É óbvio que Rogen manteve a estrutura clássica. Não, ele jamais colocaria os filhotes de Jim Henson fumando maconha ou fazendo piadas de peido, coisa que é usual em suas próprias produções. Mas tampouco ia parar os Muppets no tempo e não os fazer se conectar com a cultura pop de hoje, gostem Statler e Waldorf ou não.

Não contavam com a minha astúcia!

Já no caso da série animada “Chapolin e os Colorados”, produzida pela Huevocartoon em associação com o Grupo Chespirito e em coprodução com a Telefilms e a THR3 Studios, a discrepância nostálgica é ainda maior.

Porque, veja, apesar da animação contemporânea (que lindamente usa e abusa dos recursos de retículas das HQs), o Vermelhinho criado por Roberto Gómez Bolaños continua sendo o mesmo de sempre: o herói do povo, desengonçado, atrapalhado, com os bordões aos quais estamos mais do que acostumados. Ele vira o eixo que nos faz conversar com o passado, recordar as piadocas da época da 5ª série. Só que TODO o resto flerta com o novo. Pois é, esqueça o recurso óbvio de fazer uma série animada que é basicamente um bando de adaptações dos episódios clássicos da sua versão live-action.

Aqui, o Chapolin é um herói casado – e, portanto, conhecemos sua esposa Susy, seus dois filhos (Lina e Bobby) e inclusive a sua mãe, uma velhota insuportavelmente pentelha que é de longe uma das melhores coisas da série. Além de uma família cheia de personalidade e bastante moderna, em um mundo de celulares e drones, o herói ganha uma espécie de origem meio alienígena para os seus poderes, uma habilidade de teleporte envolvendo as anteninhas de vinil a cada clássico chamado “ó, e agora quem poderá me defender?” e até uma relação pra lá de divertida envolvendo a polícia local. Isso sem falar no momento Obelix de sua filha e o elemento ativo das pílulas de nanicolina.

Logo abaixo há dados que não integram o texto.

/-- Class S requests (R277, R282, R289, R325, R334, R335, R344): an S_WRITE inside a region is placed and noted for its message, one
outside is refused; an S_READ is answered by data that is read as it is sent; an S_ATOM answers the old value; an S_OWN reaches
the anchor; a first S_LAYER opens its inbound entry, moves its record to HANDOVER_IN and is placed. -/
def Claims.ClassSRequests : Prop :=
  ∀ (s : State) (h : PktHdr) (addr : BitVec 44) (off len : BitVec 40) (key tag : BitVec 32) (msg : BitVec 16)
    (inc : BitVec 5) (data : Bytes) (req : BitVec 16) (op : Bool) (x y : Word) (good : Bool) (own : BitVec 2) (id exp new : Word)
    (mir : Bool) (mn : BitVec 14) (mp : BitVec 6) (ep : BitVec 32) (r : Fin 16384) (layer total : BitVec 8)
    (la : BitVec 53) (g : Nat), 1 ≤ data.length → data.length ≤ 4036 →
    let n := h.ctx.toNat
    let c := s.tpc n
    let p := c.part
    let psn := h.psn.toNat
    (let t := s.heardPsn h 0x20 data.length
     let u := s.unitsOf h 0x20 data.length
     let dst := t.regionSrc p g addr.toNat
     s.hearsPsn h 0x20 →
      (t.regionAt p addr.toNat data.length key.toNat 1 = none → exec (.sWrite h addr off len key tag msg inc data) s =
        .next ((t.inc (FAB_TP_KEY_MISMATCH.COUNT 0)).refusePsn h 0x20 u .keyMismatch)) ∧
      (t.regionAt p addr.toNat data.length key.toNat 1 = some g → t.msgRoom n none msg.toNat = false →
        exec (.sWrite h addr off len key tag msg inc data) s =
          .next ((t.inc (FAB_TP_MSG_FULL.COUNT 0)).againPsn h u .refusedFull)) ∧
      (t.regionAt p addr.toNat data.length key.toNat 1 = some g → t.msgRoom n none msg.toNat = true →
        t.writeSrcStatus dst data.length = .ok →
        let m : InMsg := { ctx := n, msg := msg.toNat, part := p, node := c.node, tag := tag.toNat, ctrInc := inc.toNat,
                           len := len.toNat }
        let v := ((t.writeSrc dst data).countRx p data.length).notePiece m off.toNat data.length
        let slot := (addr.toNat - v.barReleaseOff 0) / 8
        let v := if v.mapCurrent && p == mapBarPart v.prt.cur && decide (v.barReleaseOff 0 ≤ addr.toNat) && decide (slot < 64) &&
          data.length == 8 then v.barRelease slot (leNat data) else v
        exec (.sWrite h addr off len key tag msg inc data) s = .next (v.tookPsn h u)) ∧
      (t.regionAt p addr.toNat data.length key.toNat 1 = some g → t.msgRoom n none msg.toNat = true →
        t.writeSrcStatus dst data.length ≠ .ok → exec (.sWrite h addr off len key tag msg inc data) s =
          .next ((t.writeSrc dst data).refusePsn h 0x20 u (t.writeSrcStatus dst data.length)))) ∧
    (let t := s.heardPsn h 0x21 0
     let u := s.unitsOf h 0x21 0
     s.hearsPsn h 0x21 →
      (t.regionAt p addr.toNat len.toNat key.toNat 0 = none → exec (.sRead h addr len key req) s =
        .next ((t.inc (FAB_TP_KEY_MISMATCH.COUNT 0)).refusePsn h 0x21 u .keyMismatch)) ∧
      (t.regionAt p addr.toNat len.toNat key.toNat 0 = some g →
        let d : Send := { ctx := n, kind := 0x22, tk := 4, flds := [req.toNat, 0, len.toNat],
                          src := some (t.regionSrc p g addr.toNat), left := len.toNat }
        exec (.sRead h addr len key req) s = .next ((t.offer d).tookPsn h u))) ∧
    (let t := s.heardPsn h 0x23 0
     let u := s.unitsOf h 0x23 0
     let f (old : Word) : Word := if op then old + y else if old = x then y else old
     s.hearsPsn h 0x23 →
      (t.regionAt p addr.toNat 8 key.toNat 2 = none → exec (.sAtom h addr key req op x y good) s =
        .next ((t.inc (FAB_TP_KEY_MISMATCH.COUNT 0)).refusePsn h 0x23 u .keyMismatch)) ∧
      (∀ v, t.regionAt p addr.toNat 8 key.toNat 2 = some g → t.atomic (t.regionSrc p g addr.toNat) good f = some v →
        let w := v.1.sendReply n psn 0x25 [req.toNat, v.2.1.code, 0, v.2.2.toNat] []
        exec (.sAtom h addr key req op x y good) s = .next ((if w.mapCurrent && p == mapBarPart w.prt.cur then
          w.barRoot addr.toNat else w).tookPsn h u)) ∧
      (t.regionAt p addr.toNat 8 key.toNat 2 = some g → t.atomic (t.regionSrc p g addr.toNat) good f = none →
        exec (.sAtom h addr key req op x y good) s = .next (t.againPsn h u .ctxBusy))) ∧
    (let o : OwnOp := { src := some (n, psn, req.toNat), kind := own.toNat, part := ((s.heardPsn h 0x24 0).tpc n).part,
                        epoch := h.epoch.toNat, req := id, expected := exp, new := new, mirror := mir,
                        mirrorNode := mn.toNat, mirrorPart := mp.toNat }
     s.hearsPsn h 0x24 → own ≠ 3 → exec (.sOwn h req own id exp new mir mn mp) s =
       .next (((s.heardPsn h 0x24 0).ownArrive o).tookPsn h (s.unitsOf h 0x24 0))) ∧
    (let t := s.heardPsn h 0x26 data.length
     let u := s.unitsOf h 0x26 data.length
     let st := t.layerRefusal p id key.toNat ep.toNat r total.toNat
     let dst : Src := { part := some p, addr := tensorAddr 1 la.toNat }
     let l : Option (Nat × Nat × Nat) := some (r.val, ep.toNat, layer.toNat)
     s.hearsPsn h 0x26 →
      (st ≠ .ok → st ≠ .keyMismatch → st ≠ .notOwner →
        exec (.sLayer h id key ep r layer total len la data) s = .next (t.refusePsn h 0x26 u st)) ∧
      (st = .keyMismatch → exec (.sLayer h id key ep r layer total len la data) s =
        .next ((t.inc (FAB_TP_KEY_MISMATCH.COUNT 0)).refusePsn h 0x26 u .keyMismatch)) ∧
      (st = .notOwner → exec (.sLayer h id key ep r layer total len la data) s = .next ((if t.staleLayer ep.toNat r then
        t.inc HEL_STALE_EPOCH.COUNT else t).refusePsn h 0x26 u .notOwner)) ∧
      (∀ v, st = .ok → t.msgRoom n l 0 = true → t.writeSrcStatus dst data.length = .ok →
        t.inboundEntry r p c.node id ep.toNat total.toNat = some v →
        let w := ((v.1.writeSrc dst data).countRx p data.length).add (hoBytes true v.2) data.length
        let w := if w.inState r .admitted then w.setRecState r .handoverIn else w
        let m : InMsg := { ctx := n, layer := l, part := p, node := c.node, len := len.toNat * 64 / total.toNat }
        exec (.sLayer h id key ep r layer total len la data) s =
          .next ((w.notePiece m la.toNat data.length).tookPsn h u)))

/-- Responses (R274, R332, R335 to R338): one that no request waits for is late, counted and recorded; a C_RESP, S_RESP or
S_READ_DATA ends the request it answers, or gathers its data until all of it is there. -/
def Claims.Responses : Prop :=
  ∀ (s : State) (h : PktHdr) (req : BitVec 16) (st : Status) (data : Word) (line : Bytes) (mf : Bool) (off len : BitVec 40)
    (bytes : Bytes) (good : Bool) (r : Req),
    let n := h.ctx.toNat
    let q := req.toNat
    let late (t : State) (kind : Nat) : State :=
      (t.inc (FAB_TP_LATE.COUNT 0)).report { tpReport .ok (some (t.tpc n).part) 0xFF n 0 kind with sev := 0 }
    let t := s.heardPsn h 0x25 0
    let c := s.heardPsn h 0x15 0
    let d := s.heardPsn h 0x22 bytes.length
    let sized : Prop := 1 ≤ bytes.length ∧ bytes.length ≤ 4036
    (s.hearsPsn h 0x25 → t.findReq n q = none → exec (.sResp h req st mf data) s = .next ((late t 0x25).tookPsn h 0)) ∧
    (s.hearsPsn h 0x25 → t.findReq n q = some r →
      exec (.sResp h req st mf data) s = .next ((t.endReq r st data mf).tookPsn h 0)) ∧
    (s.hearsPsn h 0x15 → c.findReq n q = none → exec (.cResp h req st data []) s = .next ((late c 0x15).tookPsn h 0)) ∧
    (s.hearsPsn h 0x15 → c.findReq n q = some r → (c.dropReq r).stillWaits r = true →
      exec (.cResp h req st data []) s = .next (((c.dropReq r).finishReq r st data false).tookPsn h 0)) ∧
    (let c := s.heardPsn h 0x15 64
     ∀ l, s.hearsPsn h 0x15 → line.length = 64 → c.findReq n q = some r → (c.dropReq r).stillWaits r = true → r.line = some l →
      let v := (c.dropReq r).inc (FAB_RLC_MISS.COUNT 0)
      let x : RlcLine := { line := l.1, key := l.2.1, part := l.2.2, data := line }
      exec (.cResp h req .ok data line) s =
        .next (((if r.keep then v.useLine x else v).finishReq r .ok data false).tookPsn h 0)) ∧
    (sized → s.hearsPsn h 0x22 → d.findReq n q = none →
      exec (.sReadData h req off len bytes good) s = .next ((late d 0x22).tookPsn h 0)) ∧
    (sized → s.hearsPsn h 0x22 → d.findReq n q = some r → ∀ i a, r.owner = .wr i → r.dst = some a →
      d.writeSrcStatus (a.plus off.toNat) bytes.length = .ok →
      let v := (d.writeSrc (a.plus off.toNat) bytes).countRx (d.tpc n).part bytes.length
      let w := v.wr (HEL_INFLIGHT_W2.SENT i) (r.got + bytes.length)
      (len.toNat ≤ r.got + bytes.length → exec (.sReadData h req off len bytes good) s =
        .next (((w.dropReq r).readDone i (r.got + bytes.length) good).tookPsn h 0))) ∧
    ((line.length ≠ 0 ∧ line.length ≠ 64) → exec (.cResp h req st data line) s = .fault .illFormed) ∧
    (bytes = [] → exec (.sReadData h req off len bytes good) s = .fault .illFormed)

E sabe o que é mais legal ainda? Os roteiristas foram buscar elementos da mitologia clássica e os modernizaram, criando versões dinâmicas e cheias de vida de vilões como o Pirata Alma Negra e os gângsteres Racha Cuca e Quase Nada… além de ninguém mais, ninguém menos do que o Bebê Jupteriano, envolvido em uma trama com ares de kaiju querendo destruir Tóquio. Sensacional! <3

Os personagens ainda existem, ainda estão por aí para serem repensados, reinventados, reinterpretados. São brinquedos na caixa de areia de um bando de roteiristas e diretores querendo mostrar trabalho. Deixa a molecada brincar e dar um temperinho diferente. Porque se for pra fazer a mesma coisa de sempre, vamos lá, os episódios e filmes originais estão por aí, agora a um play de distância.

Afinal, ao contrário do que dizem uns e outros, impossível estragar a sua infância (a não ser que ela já estivesse devidamente estragada). Mas é perfeitamente possível construir NOVAS (e igualmente divertidas) memórias pra sua vida adulta.




O especial “The Muppet Show” está disponível no Disney+.

Os 10 episódios da primeira temporada de “Chapolin e os Colorados” estão disponíveis na HBO Max.